Forschungsmethoden
Die vielfältigen Forschungsmethoden beziehen sich sowohl auf die Entwicklung und Erprobung der Lernangebote als auch auf deren empirische Untersuchung.
Konzeptionelle Vorbereitung
- Untersuchung der bestehenden Lernangebote mittels kriteriengelenkter Potenzialanlyse hinsichtlich Problemorientierung, curricularer Anbindung, fächerübergreifender Bezüge
- Erstellung eines fächerübergreifenden Leitfadens zur nachhaltigen Energiebildung
Durchführung - Pilotierung und Hauptstudie
- Erprobung Lernkonzepte und Testinstrumente mit Pilotierungsklassen: qualitative Begleitung mittels nicht-teilnehmender Beobachtungen (qualitativ) und Kurzbefragung der Lernenden
Hauptstudie
- quantitative und qualitative Datenerhebung, paralleler mixed-method-Ansatz; standardisierte Fragebögen, leitfadengestützte Interviews, Kurzbefragungen
- Teilstudie 1: zweifaktorielles within-subject-design, quasi experimentelle Untersuchungen, qualitative Erfassung der individuellen Wahrnehmung von Lernenden zu unterschiedlich gestalteten Lernprozessen am jeweiligen Lernort mittels Pre-Post-Kurzbefragungen
- Teilstudie 2: 2x6 faktorielles Design, quantitative Prüfung entsprechend G*Power Analyse für eine zweifaktorielle ANOVA; halbstandardisierte leitfadengestützte Interviews mit Lehrpersonen und Akteuren der ASL; Kurzbefragungen mit ausgewählten Lernenden
- Datenerhebungen zu verschiedenen Messzeitpunkten: Pre-Post (qualitativ und quantitativ) mit vier Wochen Versatz im Follow-up (quantitativ)

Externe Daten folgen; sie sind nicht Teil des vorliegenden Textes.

@[simp] theorem State.setTime_frame (s : State) (v : Nat) :
    (s.setTime v).cycle = s.cycle ∧ (s.setTime v).sidereal = s.sidereal ∧ (s.setTime v).st = s.st ∧
    (s.setTime v).tiles = s.tiles ∧ (s.setTime v).tileWas = s.tileWas ∧ (s.setTime v).chans = s.chans ∧
    (s.setTime v).ports = s.ports ∧ (s.setTime v).flits = s.flits ∧ (s.setTime v).landings = s.landings ∧
    (s.setTime v).pkts = s.pkts ∧ (s.setTime v).inbox = s.inbox ∧ (s.setTime v).vout = s.vout ∧
    (s.setTime v).vcred = s.vcred ∧ (s.setTime v).vend = s.vend ∧ (s.setTime v).barRel = s.barRel ∧
    (s.setTime v).faults = s.faults ∧ (s.setTime v).abortAt = s.abortAt ∧ (s.setTime v).pubs = s.pubs ∧
    (s.setTime v).det = s.det ∧ (s.setTime v).skip = s.skip ∧ (s.setTime v).routerFailed = s.routerFailed ∧
    (s.setTime v).fusedDefects = s.fusedDefects ∧ (s.setTime v).fusedRepairs = s.fusedRepairs ∧
    (s.setTime v).pendingRemap = s.pendingRemap ∧ (s.setTime v).routeQ = s.routeQ ∧ (s.setTime v).gather = s.gather ∧
    (s.setTime v).frags = s.frags ∧ (s.setTime v).reasm = s.reasm ∧ (s.setTime v).gbar = s.gbar ∧
    (s.setTime v).rank = s.rank ∧ (s.setTime v).freqPort = s.freqPort ∧ (s.setTime v).holdAt = s.holdAt ∧
    (s.setTime v).phase = s.phase ∧ (s.setTime v).started = s.started ∧ (s.setTime v).jobFenced = s.jobFenced ∧
    (s.setTime v).lastS = s.lastS ∧ (s.setTime v).drainBegan = s.drainBegan ∧ (s.setTime v).host = s.host ∧
    (s.setTime v).hostNext = s.hostNext ∧ (s.setTime v).msix = s.msix ∧ (s.setTime v).mbx = s.mbx ∧
    (s.setTime v).mbxTurn = s.mbxTurn ∧ (s.setTime v).replies = s.replies ∧ (s.setTime v).prog = s.prog ∧
    (s.setTime v).bootReady = s.bootReady ∧ (s.setTime v).boot = s.boot ∧ (s.setTime v).flash = s.flash ∧
    (s.setTime v).sec = s.sec ∧ (s.setTime v).recs = s.recs ∧ (s.setTime v).logQ = s.logQ ∧
    (s.setTime v).log = s.log ∧ (s.setTime v).logNew = s.logNew ∧ (s.setTime v).almHalf = s.almHalf ∧
    (s.setTime v).almanac = s.almanac ∧ (s.setTime v).almQ = s.almQ ∧ (s.setTime v).hours = s.hours ∧
    (s.setTime v).chunks = s.chunks ∧ (s.setTime v).windows = s.windows ∧ (s.setTime v).due = s.due ∧
    (s.setTime v).urgent = s.urgent ∧ (s.setTime v).saves = s.saves ∧ (s.setTime v).dueAt = s.dueAt ∧
    (s.setTime v).chk = s.chk ∧ (s.setTime v).bg = s.bg ∧ (s.setTime v).bgNext = s.bgNext ∧
    (s.setTime v).bgAt = s.bgAt ∧ (s.setTime v).bgSweeps = s.bgSweeps ∧ (s.setTime v).repairs = s.repairs ∧
    (s.setTime v).newRepairs = s.newRepairs ∧ (s.setTime v).resets = s.resets ∧ (s.setTime v).ecl = s.ecl ∧
    (s.setTime v).conj = s.conj ∧ (s.setTime v).adopt = s.adopt ∧ (s.setTime v).pwr = s.pwr ∧
    (s.setTime v).postAt = s.postAt ∧ (s.setTime v).gated = s.gated ∧ (s.setTime v).fresh = s.fresh ∧
    (s.setTime v).pending = s.pending := by
  unfold State.setTime; split <;> simp

end Sys2Proof.Machine
end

- Erfassung soziodemografischer Merkmale und ausgewählter Kontextfaktoren: unterrichtliche Vor- und Nachbereitung der Lernangebote sowie die Nutzung digitaler Technologien
Auswertung
Die quantitative Auswertung erfolgt mittels einer Kovarianzanalyse und untersucht Zusammenhänge zwischen den untersuchten Variablen und den unterschiedlichen Kooperationsformaten. Die qualitativen Daten werden mittels qualitativer, rekonstruierender Methoden (z.B. Inhaltsanalyse) ausgewertet, um individuelle Erfahrungen der beteiligten Lehrkräfte und außerschulischen Lernorte sowie strukturelle Bedingungen der Zusammenarbeit zu rekonstruieren. Durch die Zusammenführung beider Datenarten können die Ergebnisse an unterschiedlichen Perspektiven betrachtet und miteinander in Beziehung gesetzt werden.